Bio: Ashok Sunder Rajan is a Principal Engineer at Intel in the Ethernet Networking Division. He is part of the Linux Open Source Software Development team, where he drives technologies for operationally scalable 5G infrastructure. During his tenure at Intel Labs, Ashok initiated research on mobile packet core infrastructure and delivered the Open Mobile Evolved Core (OMEC), a comprehensive set of telecom infrastructure stacks -- integrating SDN technologies based on Intel-based standard high-volume servers. OMEC, open sourced at Open Networking Foundation (Linux Foundation), pivots transformation of the $200Bn/Year Telecom Network to Cloud Infrastructure.

Abstract: We will discuss practical experience with SDN systems at Google. We examine a few systems (B4 and Traffic Engineering, Orion, Bandwidth Enforcer) through the lens of a production incident, focusing on how Google approaches building and operating reliable SDN systems and challenges that arise in production environments. Large-scale distributed systems need to support critical workloads with high reliability expectations. They are “systems of systems” composed of many moving parts, with large teams of people developing and managing them, and SDNs for hyperscale networks are no exception. Therefore, this talk will cover both systems design challenges and non-technical skills that are important to tackling problems that arise in industry.
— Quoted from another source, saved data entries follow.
-- ==== Sys2Proof/Machine/Dispatch.lean ====
section
/-! DEFINITION. One arm per instruction: its meaning, by one direct call. -/

namespace Sys2Proof.Machine
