-- ==== Sys2Proof/Certificates/Slice0/Obligations.lean ====
section
/-! DEFINITION. The statements for the provers. Each definition `Obligations.X` is one statement; what stands before them are the
functions and lists they are written with: the results the rules give, in the terms of the rules. -/

open Sys2Proof Sys2Proof.Machine

/-! ### Integer, compare and predicate instructions (R109 to R119) -/

namespace Sys2Proof

/-- The count B[5:0] of a shift (R112). -/
def specCount (b : Word) : Nat := b.toNat % 64

/-- R113: the quotient truncated toward zero; by zero, all ones. -/
def specDiv (a b : Word) : Word := if b = 0 then BitVec.allOnes 64 else BitVec.ofInt 64 (a.toInt.tdiv b.toInt)

/-- R113: the remainder with the sign of the dividend; by zero, the dividend. -/
def specRem (a b : Word) : Word := if b = 0 then a else BitVec.ofInt 64 (a.toInt.tmod b.toInt)

/-- R112, CLZ: 63 less the place of the highest one bit; 64 for zero. -/
def specClz (a : Word) : Word := if a = 0 then 64 else BitVec.ofNat 64 (63 - a.toNat.log2)

/-- R112, POPC: the number of one bits. -/
def specPopc (a : Word) : Word := BitVec.ofNat 64 ((List.range 64).countP a.getLsbD)

/-- The bits SEXT and ZEXT keep: 8, 16 or 32 (R112). -/
def specWidth (f : FmtA) : Nat := 8 * 2 ^ (f.mod.extractLsb' 0 2).toNat

/-- R112, R113: the result of an instruction of two registers, from the predicates and the operands A and B. -/
noncomputable def registerForms : List ((FmtA → Instr) × (FmtA → (Nat → Bool) → Word → Word → Word)) :=
  [(.add, fun _ _ a b => BitVec.ofNat 64 (a.toNat + b.toNat)),
   (.mAdd, fun _ _ a b => BitVec.ofNat 64 (a.toNat + b.toNat)),
   (.sub, fun _ _ a b => BitVec.ofInt 64 (a.toInt - b.toInt)),
   (.mSub, fun _ _ a b => BitVec.ofInt 64 (a.toInt - b.toInt)),
   (.mul, fun _ _ a b => BitVec.ofNat 64 (a.toNat * b.toNat)),
   (.mMul, fun _ _ a b => BitVec.ofNat 64 (a.toNat * b.toNat)),
   (.mulh, fun _ _ a b => BitVec.ofInt 64 (a.toInt * b.toInt / 2 ^ 64)),
   (.mMulh, fun _ _ a b => BitVec.ofInt 64 (a.toInt * b.toInt / 2 ^ 64)),
   (.mulhu, fun _ _ a b => BitVec.ofNat 64 (a.toNat * b.toNat / 2 ^ 64)),
   (.mMulhu, fun _ _ a b => BitVec.ofNat 64 (a.toNat * b.toNat / 2 ^ 64)),
   (.div, fun _ _ a b => specDiv a b),
   (.mDiv, fun _ _ a b => specDiv a b),
   (.divu, fun _ _ a b => if b = 0 then BitVec.allOnes 64 else BitVec.ofNat 64 (a.toNat / b.toNat)),
   (.mDivu, fun _ _ a b => if b = 0 then BitVec.allOnes 64 else BitVec.ofNat 64 (a.toNat / b.toNat)),
   (.rem, fun _ _ a b => specRem a b),
   (.mRem, fun _ _ a b => specRem a b),
   (.remu, fun _ _ a b => if b = 0 then a else BitVec.ofNat 64 (a.toNat % b.toNat)),
   (.mRemu, fun _ _ a b => if b = 0 then a else BitVec.ofNat 64 (a.toNat % b.toNat)),
   (.and, fun _ _ a b => a &&& b),
   (.mAnd, fun _ _ a b => a &&& b),
   (.or, fun _ _ a b => a ||| b),
   (.mOr, fun _ _ a b => a ||| b),
   (.xor, fun _ _ a b => a ^^^ b),
   (.mXor, fun _ _ a b => a ^^^ b),
   (.andn, fun _ _ a b => a &&& ~~~b),
   (.mAndn, fun _ _ a b => a &&& ~~~b),
   (.shl, fun _ _ a b => BitVec.ofNat 64 (a.toNat * 2 ^ specCount b)),
   (.mShl, fun _ _ a b => BitVec.ofNat 64 (a.toNat * 2 ^ specCount b)),
   (.shr, fun _ _ a b => BitVec.ofNat 64 (a.toNat / 2 ^ specCount b)),
   (.mShr, fun _ _ a b => BitVec.ofNat 64 (a.toNat / 2 ^ specCount b)),
   (.sra, fun _ _ a b => BitVec.ofInt 64 (a.toInt / 2 ^ specCount b)),
   (.mSra, fun _ _ a b => BitVec.ofInt 64 (a.toInt / 2 ^ specCount b)),
   (.rot, fun _ _ a b => BitVec.ofNat 64 (a.toNat * 2 ^ specCount b + a.toNat / 2 ^ (64 - specCount b))),
   (.mRot, fun _ _ a b => BitVec.ofNat 64 (a.toNat * 2 ^ specCount b + a.toNat / 2 ^ (64 - specCount b))),
   (.min, fun _ _ a b => if a.toInt ≤ b.toInt then a else b),
   (.mMin, fun _ _ a b => if a.toInt ≤ b.toInt then a else b),
   (.max, fun _ _ a b => if a.toInt ≤ b.toInt then b else a),
   (.mMax, fun _ _ a b => if a.toInt ≤ b.toInt then b else a),
   (.minu, fun _ _ a b => if a.toNat ≤ b.toNat then a else b),
   (.mMinu, fun _ _ a b => if a.toNat ≤ b.toNat then a else b),
   (.maxu, fun _ _ a b => if a.toNat ≤ b.toNat then b else a),
   (.mMaxu, fun _ _ a b => if a.toNat ≤ b.toNat then b else a),
   (.clz, fun _ _ a _ => specClz a),
   (.mClz, fun _ _ a _ => specClz a),
   (.popc, fun _ _ a _ => specPopc a),
   (.mPopc, fun _ _ a _ => specPopc a),
   (.sel, fun f p a b => if p (f.mod.extractLsb' 0 5).toNat then a else b),
   (.mSel, fun f p a b => if p (f.mod.extractLsb' 0 5).toNat then a else b),
   (.mov, fun _ _ a _ => a),
   (.mMov, fun _ _ a _ => a),
   (.sext, fun f _ a _ => BitVec.ofInt 64 (Int.bmod a.toNat (2 ^ specWidth f))),
   (.mSext, fun f _ a _ => BitVec.ofInt 64 (Int.bmod a.toNat (2 ^ specWidth f))),
   (.zext, fun f _ a _ => BitVec.ofNat 64 (a.toNat % 2 ^ specWidth f)),
   (.mZext, fun f _ a _ => BitVec.ofNat 64 (a.toNat % 2 ^ specWidth f))]

/-- R114: the result of an instruction of a register and an immediate, from A, the immediate extended, and what D held. -/
noncomputable def immediateForms : List ((FmtI → Instr) × (Word → Word → Word → Word)) :=
  [(.addImm, fun a b _ => BitVec.ofNat 64 (a.toNat + b.toNat)),
   (.mAddImm, fun a b _ => BitVec.ofNat 64 (a.toNat + b.toNat)),
   (.mulImm, fun a b _ => BitVec.ofNat 64 (a.toNat * b.toNat)),
   (.mMulImm, fun a b _ => BitVec.ofNat 64 (a.toNat * b.toNat)),
   (.andImm, fun a b _ => a &&& b),
   (.mAndImm, fun a b _ => a &&& b),
   (.orImm, fun a b _ => a ||| b),
   (.mOrImm, fun a b _ => a ||| b),
   (.xorImm, fun a b _ => a ^^^ b),
   (.mXorImm, fun a b _ => a ^^^ b),
   (.shlImm, fun a b _ => BitVec.ofNat 64 (a.toNat * 2 ^ specCount b)),
   (.mShlImm, fun a b _ => BitVec.ofNat 64 (a.toNat * 2 ^ specCount b)),
   (.shrImm, fun a b _ => BitVec.ofNat 64 (a.toNat / 2 ^ specCount b)),
   (.mShrImm, fun a b _ => BitVec.ofNat 64 (a.toNat / 2 ^ specCount b)),
   (.sraImm, fun a b _ => BitVec.ofInt 64 (a.toInt / 2 ^ specCount b)),
   (.mSraImm, fun a b _ => BitVec.ofInt 64 (a.toInt / 2 ^ specCount b)),
   (.rotImm, fun a b _ => BitVec.ofNat 64 (a.toNat * 2 ^ specCount b + a.toNat / 2 ^ (64 - specCount b))),
   (.mRotImm, fun a b _ => BitVec.ofNat 64 (a.toNat * 2 ^ specCount b + a.toNat / 2 ^ (64 - specCount b))),
   (.minImm, fun a b _ => if a.toInt ≤ b.toInt then a else b),
   (.mMinImm, fun a b _ => if a.toInt ≤ b.toInt then a else b),
   (.maxImm, fun a b _ => if a.toInt ≤ b.toInt then b else a),
   (.mMaxImm, fun a b _ => if a.toInt ≤ b.toInt then b else a),
   (.minuImm, fun a b _ => if a.toNat ≤ b.toNat then a else b),
   (.mMinuImm, fun a b _ => if a.toNat ≤ b.toNat then a else b),
   (.maxuImm, fun a b _ => if a.toNat ≤ b.toNat then b else a),
   (.mMaxuImm, fun a b _ => if a.toNat ≤ b.toNat then b else a),
   (.movImm, fun _ b _ => b),
   (.mMovImm, fun _ b _ => b),
   (.movh, fun _ b d => BitVec.ofNat 64 (b.toNat % 2 ^ 32 * 2 ^ 32 + d.toNat % 2 ^ 32)),
   (.mMovh, fun _ b d => BitVec.ofNat 64 (b.toNat % 2 ^ 32 * 2 ^ 32 + d.toNat % 2 ^ 32))]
Bio: Rich joined Google after completing his PhD at Yale University in Computer Science in 2010. He spent 8 years in Bandwidth SRE, working on productionizing and expanding our admission control and traffic engineering systems. Along the way, Rich helped form an SRE team to help grow Google’s software defined networking capabilities, then expanded into network reliability strategy. Rich is currently a Principal Engineer and an Uber Tech Lead within Core Networking SRE, the SRE organization responsible for Google’s production network.